Aim of the exercise:
The job is to find each line of the records below that includes the word "frozen" and copy it.

Stored data:

-- ==== Sys2Proof/Laws/FrameLoopEngine.lean ====
section
/-!
SUPPORT. What the operations of Machine/LoopEngine.lean may change (Laws/Frames.lean).
-/
namespace Sys2Proof.Machine

theorem State.setLoop_frame {F : Place → Bool} {z : State} (s : State) (n : Nat) (x : Loop)
    (hu : Al F [.lp]) (hz : Fr F z s) :
    Fr F z (State.setLoop s n x) := by
  unfold State.setLoop
  exact (fr_lp hz (al hu rfl))

theorem State.loopArm_frame {F : Place → Bool} {z : State} (s : State) (t : Nat)
    (hu : Al F [.lp]) (hz : Fr F z s) :
    Fr F z (State.loopArm s t) := by
  unfold State.loopArm
  exact (fr_foldl (fun _ _ h0_ => (by
    split
    · exact (fr_ite (State.setLoop_frame _ _ _ (sub hu rfl) h0_)
      h0_)
    · exact h0_))
  hz)

theorem State.loopLatched_frame {F : Place → Bool} {z : State} (s : State) (n : Nat)
    (hu : Al F [.lp]) (hz : Fr F z s) :
    Fr F z (State.loopLatched s n) := by
  unfold State.loopLatched
  exact (State.setLoop_frame _ _ _ (sub hu rfl) hz)

theorem State.loopDirty_frame {F : Place → Bool} {z : State} (s : State) (n : Nat)
    (hu : Al F [.regs]) (hz : Fr F z s) :
    Fr F z (State.loopDirty s n) := by
  unfold State.loopDirty
  exact (State.wrB_frame _ _ _ (sub hu rfl) hz)

theorem State.loopTuneCopy_frame {F : Place → Bool} {z : State} (s : State) (n : Nat)
    (hu : Al F [.gb, .lp, .regs, .gates]) (hz : Fr F z s) :
    Fr F z (State.loopTuneCopy s n) := by
  unfold State.loopTuneCopy
  exact (by
    split
    · exact (fr_ite (by
        extract_lets +onlyGivenNames x0_
        extract_lets +onlyGivenNames x1_
        have h1_ : Fr F z x1_ := (State.setLoop_frame _ _ _ (sub hu rfl) hz)
        try clear_value x1_
        revert x1_
        refine fr_id ?_
        intro x1_ h1_
        exact (State.post_frame _ _ _ _ _ _ (sub hu rfl) (State.loopDirty_frame _ _ (sub hu rfl) (State.wr_frame _ _ _ (sub hu rfl) h1_))))
      hz)
    · exact hz)

theorem State.loopMiss_frame {F : Place → Bool} {z : State} (s : State) (n : Nat) (demand : Nat)
    (hu : Al F [.gb, .lp, .regs, .gates]) (hz : Fr F z s) :
    Fr F z (State.loopMiss s n demand) := by
  unfold State.loopMiss
  extract_lets +onlyGivenNames x0_
  extract_lets +onlyGivenNames x1_
  have h1_ : Fr F z x1_ := (State.setLoop_frame _ _ _ (sub hu rfl) hz)
  try clear_value x1_
  revert x1_
  refine fr_id ?_
  intro x1_ h1_
  extract_lets +onlyGivenNames x2_
  have h2_ : Fr F z x2_ := (State.wr_frame _ _ _ (sub hu rfl) (State.bump_frame _ _ (sub hu rfl) (State.wr_frame _ _ _ (sub hu rfl) h1_)))
  try clear_value x2_
  revert x2_
  refine fr_id ?_
  intro x2_ h2_
  exact (State.post_frame _ _ _ _ _ _ (sub hu rfl) h2_)

theorem State.loopTables_frame {F : Place → Bool} {z : State} (s : State) (n : Nat) (x : Int)
    (hu : Al F [.lp]) (hz : Fr F z s) :
    Fr F z (State.loopTables s n x).1 := by
  unfold State.loopTables
  extract_lets +onlyGivenNames x0_
  extract_lets +onlyGivenNames x1_
  extract_lets +onlyGivenNames x2_
  extract_lets +onlyGivenNames x3_
  exact (fr_iteP (State.setLoop_frame _ _ _ (sub hu rfl) hz)
  hz)

theorem State.loopHealth_frame {F : Place → Bool} {z : State} (s : State) (n : Nat) (x : LoopSmp)
    (hu : Al F [.gb, .lp, .regs, .gates]) (hz : Fr F z s) :
    Fr F z (State.loopHealth s n x) := by
  unfold State.loopHealth
  extract_lets +onlyGivenNames x0_
  extract_lets +onlyGivenNames x1_
  have h1_ : Fr F z x1_ := (State.wr_frame _ _ _ (sub hu rfl) hz)
  try clear_value x1_
  revert x1_
  refine fr_id ?_
  intro x1_ h1_
  extract_lets +onlyGivenNames x2_
  have h2_ : Fr F z x2_ := (fr_ite (State.post_frame _ _ _ _ _ _ (sub hu rfl) h1_)
  (fr_ite (State.post_frame _ _ _ _ _ _ (sub hu rfl) h1_)
  h1_))
  try clear_value x2_
  revert x2_
  refine fr_id ?_
  intro x2_ h2_
  extract_lets +onlyGivenNames x3_
  have h3_ : Fr F z x3_ := (fr_ite (State.post_frame _ _ _ _ _ _ (sub hu rfl) h2_)
  h2_)
  try clear_value x3_
  revert x3_
  refine fr_id ?_
  intro x3_ h3_
  exact (State.setLoop_frame _ _ _ (sub hu rfl) h3_)

theorem State.loopShow_frame {F : Place → Bool} {z : State} (s : State) (n : Nat) (f : LoopFlags) (frozen : Bool) (safe : Bool) (auto : Bool)
    (hu : Al F [.regs]) (hz : Fr F z s) :
    Fr F z (State.loopShow s n f frozen safe auto) := by
  unfold State.loopShow
  extract_lets +onlyGivenNames x0_
  extract_lets +onlyGivenNames x1_
  exact (State.wr_frame _ _ _ (sub hu rfl) (State.wr_frame _ _ _ (sub hu rfl) hz))

theorem State.loopEval_frame {F : Place → Bool} {z : State} (s : State) (n : Nat) (x : LoopSmp)
    (hu : Al F [.gb, .lp, .regs, .gates]) (hz : Fr F z s) :
    Fr F z (State.loopEval s n x) := by
  unfold State.loopEval
  extract_lets +onlyGivenNames x0_
  extract_lets +onlyGivenNames x1_
  have h1_ : Fr F z x1_.1 := (State.loopTables_frame _ _ _ (sub hu rfl) (State.loopHealth_frame _ _ _ (sub hu rfl) hz))
  try clear_value x1_
  revert x1_
  refine fr_id ?_
  intro x1_ h1_
  extract_lets +onlyGivenNames x2_
  have h2_ : Fr F z x2_ := h1_
  try clear_value x2_
  revert x2_
  refine fr_id ?_
  intro x2_ h2_
  extract_lets +onlyGivenNames x3_
  extract_lets +onlyGivenNames x4_
  extract_lets +onlyGivenNames x5_
  extract_lets +onlyGivenNames x6_
  extract_lets +onlyGivenNames x7_
  extract_lets +onlyGivenNames x8_
  extract_lets +onlyGivenNames x9_
  extract_lets +onlyGivenNames x10_
  exact (fr_ite (State.loopShow_frame _ _ _ _ _ _ (sub hu rfl) (State.loopShow_frame _ _ _ _ _ _ (sub hu rfl) (State.setLoop_frame _ _ _ (sub hu rfl) h2_)))
  (fr_ite (by
    extract_lets +onlyGivenNames x11_
    exact (State.loopShow_frame _ _ _ _ _ _ (sub hu rfl) (State.setLoop_frame _ _ _ (sub hu rfl) h2_)))
  (fr_ite (by
    extract_lets +onlyGivenNames x12_
    exact (State.loopShow_frame _ _ _ _ _ _ (sub hu rfl) (State.setLoop_frame _ _ _ (sub hu rfl) h2_)))
  (fr_ite (by
    extract_lets +onlyGivenNames x13_
    extract_lets +onlyGivenNames x14_
    exact (State.loopShow_frame _ _ _ _ _ _ (sub hu rfl) (State.setLoop_frame _ _ _ (sub hu rfl) h2_)))
  (by
    extract_lets +onlyGivenNames x15_
    exact (State.loopShow_frame _ _ _ _ _ _ (sub hu rfl) (State.setLoop_frame _ _ _ (sub hu rfl) h2_)))))))

theorem State.loopRun_frame {F : Place → Bool} {z : State} (s : State) (ecc : Nat → Bool) (slots demand used : Nat)
    (l : List (Nat × LoopSmp)) 
    (hu : Al F [.gb, .lp, .regs, .gates]) (hz : Fr F z s) : Fr F z (State.loopRun s ecc slots demand used l) := by
  induction l generalizing s used with
  | nil => exact hz
  | cons x t ih =>
    obtain ⟨n, x⟩ := x
    unfold State.loopRun
    have h := State.loopTuneCopy_frame s n (sub hu rfl) hz
    exact fr_ite (ih _ _ (State.loopMiss_frame _ _ _ (sub hu rfl) h)) (ih _ _ (State.loopEval_frame _ _ _ (sub hu rfl) h))

theorem State.loopTake_frame {F : Place → Bool} {z : State} (s : State) (t : Nat) (safe : Bool) (img : List Byte)
    (hu : Al F [.lp]) (hz : Fr F z s) :
    Fr F z (State.loopTake s t safe img) := by
  unfold State.loopTake
  exact (fr_foldl (fun _ _ h0_ => (fr_ite (by
    extract_lets +onlyGivenNames x1_
    exact (State.setLoop_frame _ _ _ (sub hu rfl) h0_))
  h0_))
  hz)

theorem State.loopLockStates_frame {F : Place → Bool} {z : State} (s : State)
    (hu : Al F [.regs]) (hz : Fr F z s) :
    Fr F z (State.loopLockStates s) := by
  unfold State.loopLockStates
  exact (fr_foldl (fun _ _ h0_ => (State.wrB_frame _ _ _ (sub hu rfl) h0_))
  hz)

theorem State.tunePend_frame {F : Place → Bool} {z : State} (s : State) (n : Nat) (master : Nat) (init : Bool)
    (hu : Al F [.lp, .regs]) (hz : Fr F z s) :
    Fr F z (State.tunePend s n master init) := by
  unfold State.tunePend
  extract_lets +onlyGivenNames x0_
  exact (State.wr_frame _ _ _ (sub hu rfl) (State.wr_frame _ _ _ (sub hu rfl) (State.setLoop_frame _ _ _ (sub hu rfl) hz)))

theorem State.setShadow_frame {F : Place → Bool} {z : State} (s : State) (n : Nat) (t : TuneSet)
    (hu : Al F [.regs]) (hz : Fr F z s) :
    Fr F z (State.setShadow s n t) := by
  unfold State.setShadow
  exact (State.loopDirty_frame _ _ (sub hu rfl) (fr_foldl (fun _ _ h0_ => (by
    extract_lets +onlyGivenNames x1_
    exact (State.wr_frame _ _ _ (sub hu rfl) h0_)))
  hz))

theorem State.loopDefaults_frame {F : Place → Bool} {z : State} (s : State) (n : Nat)
    (hu : Al F [.lp, .regs]) (hz : Fr F z s) :
    Fr F z (State.loopDefaults s n) := by
  unfold State.loopDefaults
  extract_lets +onlyGivenNames x0_
  have h0_ : Fr F z x0_ := (State.setShadow_frame _ _ _ (sub hu rfl) hz)
  try clear_value x0_
  revert x0_
  refine fr_id ?_
  intro x0_ h0_
  exact (State.loopDirty_frame _ _ (sub hu rfl) (State.setLoop_frame _ _ _ (sub hu rfl) h0_))

theorem State.loopLock_frame {F : Place → Bool} {z : State} (s : State)
    (hu : Al F [.lp, .regs, .gates]) (hz : Fr F z s) :
    Fr F z (State.loopLock s) := by
  unfold State.loopLock
  extract_lets +onlyGivenNames x0_
  extract_lets +onlyGivenNames x1_
  extract_lets +onlyGivenNames x2_
  extract_lets +onlyGivenNames x3_
  have h3_ : Fr F z x3_ := (State.loopLockStates_frame _ (sub hu rfl) (State.wr_frame _ _ _ (sub hu rfl) (State.wr_frame _ _ _ (sub hu rfl) (fr_lp hz (al hu rfl)))))
  try clear_value x3_
  revert x3_
  refine fr_id ?_
  intro x3_ h3_
  extract_lets +onlyGivenNames x4_
  have h4_ : Fr F z x4_ := (fr_foldl (fun _ _ h5_ => (State.loopDefaults_frame _ _ (sub hu rfl) h5_))
  h3_)
  try clear_value x4_
  revert x4_
  refine fr_id ?_
  intro x4_ h4_
  exact (fr_ite h4_
  (State.wake_frame _ _ (sub hu rfl) h4_))

theorem State.loopCmdWrite_frame {F : Place → Bool} {z : State} (s : State) (m : Master) (n : Nat) (v : Nat)
    (hu : Al F [.ban, .gb, .lp, .regs, .resp, .gates]) (hz : Fr F z s) :
    Fr F z (State.loopCmdWrite s m n v) := by
  unfold State.loopCmdWrite
  exact (fr_ite hz
  (fr_ite (State.refuseWrite_frame _ _ _ (sub hu rfl) hz)
  (by
    extract_lets +onlyGivenNames x0_
    have h0_ : Fr F z x0_ := (State.mirror_frame _ _ _ _ (sub hu rfl) hz)
    try clear_value x0_
    revert x0_
    refine fr_id ?_
    intro x0_ h0_
    exact (fr_ite (State.wr_frame _ _ _ (sub hu rfl) (State.setShadow_frame _ _ _ (sub hu rfl) h0_))
    (fr_ite (State.tunePend_frame _ _ _ _ (sub hu rfl) (State.setShadow_frame _ _ _ (sub hu rfl) h0_))
    (fr_ite (State.post_frame _ _ _ _ _ _ (sub hu rfl) (State.wr_frame _ _ _ (sub hu rfl) h0_))
    (State.tunePend_frame _ _ _ _ (sub hu rfl) h0_)))))))

theorem execLoopCommit_frame {F : Place → Bool} {z : State} (m : Master) (n : Fin 512) (s : State)
    (hu : Al F [.ban, .gb, .lp, .regs, .resp, .gates]) (hz : Fr F z s) :
    FrA F z (execLoopCommit m n s) := by
  unfold execLoopCommit
  exact (frA_next (State.access_frame _ _ _ _ _ _ (sub hu rfl) hz (fun _ h0_ => (State.loopCmdWrite_frame _ _ _ _ (sub hu rfl) h0_))))

theorem State.loopShadowWrite_frame {F : Place → Bool} {z : State} (s : State) (m : Master) (n : Nat) (j : Nat) (v : Nat)
    (hu : Al F [.ban, .gb, .regs, .resp, .gates]) (hz : Fr F z s) :
    Fr F z (State.loopShadowWrite s m n j v) := by
  unfold State.loopShadowWrite
  exact (fr_ite hz
  (fr_ite hz
  (fr_ite (State.refuseWrite_frame _ _ _ (sub hu rfl) hz)
  (by
    extract_lets +onlyGivenNames x0_
    extract_lets +onlyGivenNames x1_
    have h1_ : Fr F z x1_ := (State.mirror_frame _ _ _ _ (sub hu rfl) hz)
    try clear_value x1_
    revert x1_
    refine fr_id ?_
    intro x1_ h1_
    exact (State.loopDirty_frame _ _ (sub hu rfl) (State.wr_frame _ _ _ (sub hu rfl) h1_))))))

theorem State.loopApply_frame {F : Place → Bool} {z : State} (s : State) (n : Nat)
    (hu : Al F [.isl, .axes, .lp, .regs, .free]) (hz : Fr F z s) :
    Fr F z (State.loopApply s n) := by
  unfold State.loopApply
  exact (by
    split
    · exact hz
    · extract_lets +onlyGivenNames x0_
      extract_lets +onlyGivenNames x1_
      extract_lets +onlyGivenNames x2_
      have h2_ : Fr F z x2_ := (State.wr_frame _ _ _ (sub hu rfl) hz)
      try clear_value x2_
      revert x2_
      refine fr_id ?_
      intro x2_ h2_
      extract_lets +onlyGivenNames x3_
      extract_lets +onlyGivenNames x4_
      have h4_ : Fr F z x4_ := (fr_ite (State.setOut_frame _ _ _ _ (sub hu rfl) h2_)
      (fr_ite (State.setAxis_frame _ _ _ (sub hu rfl) h2_)
      h2_))
      try clear_value x4_
      revert x4_
      refine fr_id ?_
      intro x4_ h4_
      exact (fr_lp h4_ (al hu rfl)))

theorem execLoopDiscard_frame {F : Place → Bool} {z : State} (m : Master) (n : Fin 512) (s : State)
    (hu : Al F [.ban, .gb, .lp, .regs, .resp, .gates]) (hz : Fr F z s) :
    FrA F z (execLoopDiscard m n s) := by
  unfold execLoopDiscard
  exact (frA_next (State.access_frame _ _ _ _ _ _ (sub hu rfl) hz (fun _ h0_ => (State.loopCmdWrite_frame _ _ _ _ (sub hu rfl) h0_))))

theorem State.loopTick_frame {F : Place → Bool} {z : State} (s : State) (ecc : Nat → Bool) (slots : Nat) (given : Option (List LoopSmp))
    (hu : Al F [.ban, .isl, .gb, .axes, .lp, .regs, .free, .gates]) (hz : Fr F z s) :
    Fr F z (State.loopTick s ecc slots given) := by
  unfold State.loopTick
  extract_lets +onlyGivenNames x0_
  extract_lets +onlyGivenNames x1_
  extract_lets +onlyGivenNames x2_
  extract_lets +onlyGivenNames x3_
  have h3_ : Fr F z x3_ := (fr_foldl (fun _ _ h4_ => (State.loopApply_frame _ _ (sub hu rfl) h4_))
  hz)
  try clear_value x3_
  revert x3_
  refine fr_id ?_
  intro x3_ h3_
  extract_lets +onlyGivenNames x5_
  extract_lets +onlyGivenNames x6_
  extract_lets +onlyGivenNames x7_
  have h7_ : Fr F z x7_ := (fr_ite (State.banSend_frame _ _ _ (sub hu rfl) h3_)
  h3_)
  try clear_value x7_
  revert x7_
  refine fr_id ?_
  intro x7_ h7_
  extract_lets +onlyGivenNames x8_
  extract_lets +onlyGivenNames x9_
  have h9_ : Fr F z x9_ := (State.wr_frame _ _ _ (sub hu rfl) h7_)
  try clear_value x9_
  revert x9_
  refine fr_id ?_
  intro x9_ h9_
  extract_lets +onlyGivenNames x10_
  have h10_ : Fr F z x10_ := (State.loopRun_frame _ _ _ _ _ _ (sub hu rfl) (State.wr_frame _ _ _ (sub hu rfl) h9_))
  try clear_value x10_
  revert x10_
  refine fr_id ?_
  intro x10_ h10_
  exact (fr_lp h10_ (al hu rfl))

theorem execLoopInit_frame {F : Place → Bool} {z : State} (m : Master) (n : Fin 512) (s : State)
    (hu : Al F [.ban, .gb, .lp, .regs, .resp, .gates]) (hz : Fr F z s) :
    FrA F z (execLoopInit m n s) := by
  unfold execLoopInit
  exact (frA_next (State.access_frame _ _ _ _ _ _ (sub hu rfl) hz (fun _ h0_ => (State.loopCmdWrite_frame _ _ _ _ (sub hu rfl) h0_))))

theorem State.samplesTake_frame {F : Place → Bool} {z : State} (s : State) (samples : List LoopSmp) (ecc : List (Fin 512)) (slots : Nat)
    (hu : Al F [.ban, .isl, .gb, .axes, .lp, .regs, .free, .gates, .frc]) (hz : Fr F z s) :
    Fr F z (State.samplesTake s samples ecc slots) := by
  unfold State.samplesTake
  exact (by
    split
    · exact (fr_ite (by
        extract_lets +onlyGivenNames x0_
        have h0_ : Fr F z x0_ := (fr_frc hz (al hu rfl))
        try clear_value x0_
        revert x0_
        refine fr_id ?_
        intro x0_ h0_
        exact (State.loopTick_frame _ _ _ _ (sub hu rfl) h0_))
      hz)
    · exact hz)

theorem execLoopTick_frame {F : Place → Bool} {z : State} (ecc : List (Fin 512)) (slots : Fin 513) (s : State)
    (hu : Al F [.ban, .isl, .gb, .axes, .lp, .regs, .free, .gates, .frc]) (hz : Fr F z s) :
    FrA F z (execLoopTick ecc slots s) := by
  unfold execLoopTick
  exact (by
    split
    · exact (fr_iteA (by
        extract_lets +onlyGivenNames x0_
        have h0_ : Fr F z x0_ := (fr_frc hz (al hu rfl))
        try clear_value x0_
        revert x0_
        refine fr_id ?_
        intro x0_ h0_
        exact (frA_next (State.loopTick_frame _ _ _ _ (sub hu rfl) h0_)))
      (frA_next hz))
    · exact (frA_next hz))

end Sys2Proof.Machine
end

Solution below:
theorem State.loopShow_frame {F : Place → Bool} {z : State} (s : State) (n : Nat) (f : LoopFlags) (frozen : Bool) (safe : Bool) (auto : Bool)
    Fr F z (State.loopShow s n f frozen safe auto) := by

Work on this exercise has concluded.